--- EXTRACTED MATERIAL ---

-- ==== Sys2Proof/Laws/Counters.lean ====
section
/-! SUPPORT.
What an event and a counter do to the registers: an event changes the produce and lost counts of
the event queues alone, and a counter its own register besides. -/

namespace Sys2Proof.Machine

/-- The registers that raising an event may change. -/
def eventReg (o : Nat) : Bool := o == 0x14004 || o == 0x14044 || o == 0x1400C || o == 0x1404C

namespace State

/-- The registers outside the event queues' counts stand as they are. -/
def KeepsRegs (s t : State) : Prop := ∀ o, eventReg o = false → t.rget o = s.rget o

theorem KeepsRegs.refl (s : State) : s.KeepsRegs s := fun _ _ => rfl

theorem KeepsRegs.trans {s t u : State} (h : s.KeepsRegs t) (k : t.KeepsRegs u) : s.KeepsRegs u :=
  fun o ho => (k o ho).trans (h o ho)

theorem keepsRegs_rset (s : State) {p : Nat} (v : Word) (h : eventReg p = true) : s.KeepsRegs (s.rset p v) := by
  intro o ho
  refine rget_rset_other _ _ ?_
  rintro rfl
  rw [h] at ho
  cases ho

theorem mwrite_rget (l : List Byte) (s : State) (a o : Nat) : (s.mwrite a l).rget o = s.rget o := by
  induction l generalizing s a with
  | nil => rfl
  | cons b t ih => rw [mwrite, ih, mset_rget]

theorem signal_rget (s : State) (v o : Nat) : (s.signal v).rget o = s.rget o := by
  unfold State.signal
  split
  · rfl
  · split <;> rfl

theorem hostOut_rget (s : State) (a : Nat) (b : List Byte) (o : Nat) : (s.hostOut a b).rget o = s.rget o := by
  unfold State.hostOut
  generalize spans s.maxPayload b.length = l
  suffices h : ∀ t : State, t.rget o = s.rget o →
      (l.foldl (fun u x => u.emit (.hostWrite (a + x.1) ((b.drop x.1).take x.2) {})) t).rget o = s.rget o from h s rfl
  induction l with
  | nil => exact fun _ h => h
  | cons x r ih => exact fun t h => ih (t.emit _) h

theorem hostMem_rget (s : State) (v a : Nat) (b : List Byte) (o : Nat) : (s.hostMem v a b).rget o = s.rget o := by
  unfold State.hostMem
  split
  · exact hostOut_rget s a b o
  · rfl

theorem evqWrite_keepsRegs (s : State) {h : Nat} (hh : h = 0 ∨ h = 1) (code sev unit arg : Nat) :
    s.KeepsRegs (s.evqWrite h code sev unit arg) := by
  have e : eventReg (Reg.evqProd h) = true := by rcases hh with rfl | rfl <;> decide
  unfold State.evqWrite
  extract_lets k n r t u
  have ht : s.KeepsRegs t := keepsRegs_rset _ _ e
  split
  · split
    · exact ht.trans fun o _ => by rw [signal_rget]; exact hostMem_rget ..
    · exact ht.trans fun o _ => hostMem_rget ..
  · exact ht.trans fun o _ => mwrite_rget ..

theorem evqGap_keepsRegs (s : State) {h : Nat} (hh : h = 0 ∨ h = 1) : s.KeepsRegs (s.evqGap h) := by
  unfold State.evqGap
  extract_lets lost t
  split
  · exact (evqWrite_keepsRegs s hh _ _ _ _).trans fun o _ => rfl
  · exact .refl s

theorem evqPut_keepsRegs (s : State) {h : Nat} (hh : h = 0 ∨ h = 1) (code sev unit arg : Nat) :
    s.KeepsRegs (s.evqPut h code sev unit arg) := by
  have e : eventReg (Reg.evqLostCnt h) = true := by rcases hh with rfl | rfl <;> decide
  unfold State.evqPut
  extract_lets lost x t u
  refine KeepsRegs.trans ?_ (evqGap_keepsRegs _ hh)
  show s.KeepsRegs (if _ then _ else _)
  split
  · show s.KeepsRegs (if _ then _ else _)
    split
    · exact fun o _ => rfl
    · exact KeepsRegs.trans (t := t) (fun o _ => rfl) (keepsRegs_rset t _ e)
  · exact evqWrite_keepsRegs s hh _ _ _ _

theorem evBoth_keepsRegs (s : State) (code sev unit arg : Nat) : s.KeepsRegs (s.evBoth code sev unit arg) :=
  (evqPut_keepsRegs s (.inl rfl) _ _ _ _).trans (evqPut_keepsRegs _ (.inr rfl) _ _ _ _)

theorem lostHalf_keepsRegs (n : Nat) (s t : State) : t.KeepsRegs (lostHalf n s t) := by
  induction n generalizing s t with
  | zero => exact .refl t
  | succ n ih =>
    unfold lostHalf
    generalize lostCrossed s t = l
    suffices h : ∀ u : State, t.KeepsRegs u → t.KeepsRegs (l.foldl (fun u h =>
        lostHalf n u (u.evBoth 0xF001 (Config.severity 0xF001).toNat 0 (Reg.evqLostCnt h))) u) from h t (.refl t)
    induction l with
    | nil => exact fun _ h => h
    | cons x r k => exact fun u h => k _ (h.trans ((evBoth_keepsRegs u _ _ _ _).trans (ih _ _)))

theorem raiseSev_keepsRegs (s : State) (code sev unit arg : Nat) : s.KeepsRegs (s.raiseSev code sev unit arg) :=
  (evBoth_keepsRegs s _ _ _ _).trans (lostHalf_keepsRegs _ _ _)

/-- An event changes no register but the event queues' counts. -/
theorem raise_keepsRegs (s : State) (code arg : Nat) : s.KeepsRegs (s.raise code arg) := raiseSev_keepsRegs _ _ _ _ _

/-- A counter that runs advances by `n`; every other register but the event queues' counts
stays. -/
theorem bumpBy_rget (s : State) {o : Nat} (n p : Nat) (ho : eventReg o = false) (hp : eventReg p = false)
    (hs : s.stopped o = false) :
    (s.bumpBy o n).rget p = if p = o then s.rget o + BitVec.ofNat 32 n else s.rget p := by
  unfold State.bumpBy
  extract_lets a b t
  simp only [hs, Bool.false_eq_true, if_false]
  have ht : t.rget p = if p = o then s.rget o + BitVec.ofNat 32 n else s.rget p := by
    simp only [t, rget_rset]; rfl
  split
  · rw [raiseSev_keepsRegs t _ _ _ _ p hp, ht]
  · exact ht

/-- A counter of a quenched domain stands still. -/
theorem bumpBy_stopped (s : State) (o n : Nat) (hs : s.stopped o = true) : s.bumpBy o n = s := by
  simp [State.bumpBy, hs]

theorem bump_rget (s : State) {o : Nat} (p : Nat) (ho : eventReg o = false) (hp : eventReg p = false)
    (hs : s.stopped o = false) : (s.bump o).rget p = if p = o then s.rget o + 1 else s.rget p :=
  bumpBy_rget s 1 p ho hp hs

/-- A counter changes no register but its own and the event queues' counts. -/
theorem bumpBy_other (s : State) (o n p : Nat) (hp : eventReg p = false) (h : p ≠ o) : (s.bumpBy o n).rget p = s.rget p := by
  unfold State.bumpBy
  extract_lets a b t
  have ht : t.rget p = s.rget p := rget_rset_other _ _ h
  split
  · rfl
  · split
    · rw [raiseSev_keepsRegs t _ _ _ _ p hp, ht]
    · exact ht

theorem bump_other (s : State) (o p : Nat) (hp : eventReg p = false) (h : p ≠ o) : (s.bump o).rget p = s.rget p :=
  bumpBy_other s o 1 p hp h

end State

end Sys2Proof.Machine
end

---

▶ [DESCRIPTION OF THE TASK]:
Taking the line with "have ht : t.rget p = if" as the first and the line with "theorem bump_rget (s" as the last, retype that stretch of the data above exactly, with no other lines.

▶ [RESPONSE TO THE EXERCISE]:
  have ht : t.rget p = if p = o then s.rget o + BitVec.ofNat 32 n else s.rget p := by
    simp only [t, rget_rset]; rfl
  split
  · rw [raiseSev_keepsRegs t _ _ _ _ p hp, ht]
  · exact ht

/-- A counter of a quenched domain stands still. -/
theorem bumpBy_stopped (s : State) (o n : Nat) (hs : s.stopped o = true) : s.bumpBy o n = s := by
  simp [State.bumpBy, hs]

theorem bump_rget (s : State) {o : Nat} (p : Nat) (ho : eventReg o = false) (hp : eventReg p = false)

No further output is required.